■ **Task details**:
From the entries below, return exactly the lines beginning at the one that contains "let w := (s.window b).window" and ending at the one that contains "def State.closeWindow (s", both of them included, and only those lines.

■ **Data records**:

-- ==== Sys2Proof/Machine/CounterOps.lean ====
section
/-! DEFINITION. The shared operations of the counters: values (R410), reprogramming (R412), windows (R413, R414) and samples
(R415 to R417). -/

namespace Sys2Proof.Machine

/-- MODE of a counter's entry: WINDOWED (R403). -/
def State.windowed (s : State) (n : Nat) : Bool := bitAt (s.eventEntry n) 37

/-- The value word of a counter (R410). -/
def State.counterWord (s : State) (n : Nat) : Word :=
  let c := s.counter n
  let w := s.windowed n
  fld 47 0 (if w then c.frozen else c.run).toNat ||| flg 48 c.wrap ||| flg 49 c.reprog ||| flg 50 w
    ||| flg 51 (w && c.partialWin)

/-- The counter is reprogrammed: zeroed, REPROG set, sampling disabled (R412, R415). -/
def State.reprogram (s : State) (n : Nat) : State :=
  s.setCounter n { s.counter n with run := 0, reprog := true, armed := false, due := [], startedLate := true }

/-- A pending CTR_SELECT takes effect: it writes EVENT into the live entry (R412). -/
def State.applySelect (s : State) (n : Nat) : State :=
  match (s.counter n).select with
  | none => s
  | some ev =>
    let e := s.eventEntry n
    let s := s.setEntry 9 n (mkEntry (e % 2 ^ 48 + (ev.toNat <<< 48)))
    (s.setCounter n { s.counter n with select := none }).reprogram n

/-- The counters of a bank, 64 the global one (R402, R419). -/
def bankCounters (b : Nat) : List Nat := if b < 64 then (List.range 16).map (16 * b + ·) else (List.range 256).map (1024 + ·)

/-- Some multiple of w lies in a stretch of n counts that ends at `now` (R414). -/
def multipleIn (w n now : Nat) : Bool := w != 0 && decide (now % w < n)

/-- The window of a bank ends at the boundary just reached, whose count came after `old` (R413, R414, R418). In FREERUN
windows run on local beats. -/
def State.windowEnds (s : State) (old : Beat) (b : Nat) : Bool :=
  let w := (s.window b).window
  let now := s.beat.count.toNat
  if s.beat.st = .freerun then s.beat.localBeats % max 1 w == 0 || (s.window b).late
  else
    let gone := (s.beat.count - old).toNat
    multipleIn w (if gone = 0 ∨ 2 ^ 47 ≤ gone then 1 else gone) now || (s.window b).late

/-- Mark the windows that end at the boundary just reached. -/
def State.markWindows (s : State) (old : Beat) : State :=
  (List.range 65).foldl (fun s b =>
    if s.windowEnds old b then s.setWindow b { s.window b with due := true } else s) s

/-- The partition that holds the counters of a bank is under test (R376, R418). -/
def State.bankTested (s : State) (b : Nat) : Bool := s.underTest (if b < 64 then b else 94)

/-- The window of a bank closes: its WINDOWED counters freeze and start again; windows that span a test of the bank's partition are
PARTIAL (R413, R414, R418). -/
def State.closeWindow (s : State) (b : Nat) : State :=
  let w := s.window b
  let s := (bankCounters b).foldl (fun s n =>
    if s.windowed n then
      let c := s.counter n
      s.setCounter n { c with
        frozen := c.run, run := 0, partialWin := c.startedLate || w.spoiled || w.late, startedLate := false }
    else s) s
  s.setWindow b { w with lastClose := s.beat.count, spoiled := s.ctr.freeze || s.bankTested b, late := false, due := false }

/-- A window that ends closes, or waits while TP-94 is under test (R413, R418). -/
def State.endWindow (s : State) (b : Nat) : State :=
  if !(s.window b).due then s
  else if b = 64 ∧ s.underTest 94 = true then s.setWindow b { s.window b with late := true, due := false }
  else s.closeWindow b

/-- A pending CTR_WINDOW_SET takes effect (R413, R414). -/
def State.applyWindow (s : State) (b : Nat) : State :=
  match (s.window b).pending with
  | none => s
  | some v =>
    let s := s.setWindow b { s.window b with window := v, pending := none }
    (bankCounters b).foldl (fun s n => s.setCounter n { s.counter n with startedLate := true }) s

/-- The running window of a bank reports PARTIAL (R414). -/
def State.spoilWindow (s : State) (b : Nat) : State := s.setWindow b { s.window b with spoiled := true }

/-- The running windows of every bank report PARTIAL (R414, R467). -/
def State.spoilWindows (s : State) : State :=
  (List.range 65).foldl (fun s b => s.spoilWindow b) s

/-- Step 2 of R53: windows that end at this beat close, then pending selections and window lengths take effect. The global
windows wait while TP-94 is under test (R418). -/
def State.counterStep (s : State) : State :=
  let s := (List.range 65).foldl (fun s b =>
    s.endWindow b) s
  let s := ((s.ctr.counters.filter fun e => e.2.select.isSome).map (·.1)).foldl (fun s n => s.applySelect n) s
  ((s.ctr.windows.filter fun e => e.2.pending.isSome).map (·.1)).foldl (fun s b => s.applyWindow b) s

/-- A record joins the buffer (R417). -/
def State.pushSample (s : State) (r : Sample) : State :=
  if 256 ≤ s.ctr.samples.length then { s with ctr := { s.ctr with lost := satAdd 0xFFFF s.ctr.lost 1 } }
  else
    let s := { s with ctr := { s.ctr with samples := s.ctr.samples ++ [r] } }
    if s.ctr.samples.length = s.ctr.irqLevel then (s.msix 2).attend 0x04 else s

/-- CONTEXT of a sample record (R416). -/
def ctxBytes : Option SampleCtx → Bytes
  | none => zeros 8
  | some (.flit lp h) =>
    leBytes 1 lp ++ leBytes 1 (h.tc.toNat + 8 * h.ftype.toNat) ++ leBytes 2 h.dest.toNat ++ leBytes 2 h.src.toNat
      ++ leBytes 2 h.fseq.toNat
  | some (.memory stack op offset lp) => leBytes 1 stack ++ leBytes 1 op ++ leBytes 5 offset ++ leBytes 1 lp
  | some (.engine sid cluster chunk) => leBytes 2 sid ++ leBytes 1 cluster ++ zeros 1 ++ leBytes 4 chunk

/-- The bytes of a sample record (R416). -/
def sampleBytes (r : Sample) : Bytes :=
  leBytes 1 r.bank ++ leBytes 1 r.kind ++ leBytes 2 r.index ++ leBytes 2 r.event.toNat ++ leBytes 1 r.skidUnit
    ++ leBytes 1 r.skidMax ++ leBytes 6 r.beat.toNat ++ zeros 2 ++ leBytes 8 r.value.toNat ++ ctxBytes r.context

end Sys2Proof.Machine
end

■ **Task output**:
  let w := (s.window b).window
  let now := s.beat.count.toNat
  if s.beat.st = .freerun then s.beat.localBeats % max 1 w == 0 || (s.window b).late
  else
    let gone := (s.beat.count - old).toNat
    multipleIn w (if gone = 0 ∨ 2 ^ 47 ≤ gone then 1 else gone) now || (s.window b).late

/-- Mark the windows that end at the boundary just reached. -/
def State.markWindows (s : State) (old : Beat) : State :=
  (List.range 65).foldl (fun s b =>
    if s.windowEnds old b then s.setWindow b { s.window b with due := true } else s) s

/-- The partition that holds the counters of a bank is under test (R376, R418). -/
def State.bankTested (s : State) (b : Nat) : Bool := s.underTest (if b < 64 then b else 94)

/-- The window of a bank closes: its WINDOWED counters freeze and start again; windows that span a test of the bank's partition are
PARTIAL (R413, R414, R418). -/
def State.closeWindow (s : State) (b : Nat) : State :=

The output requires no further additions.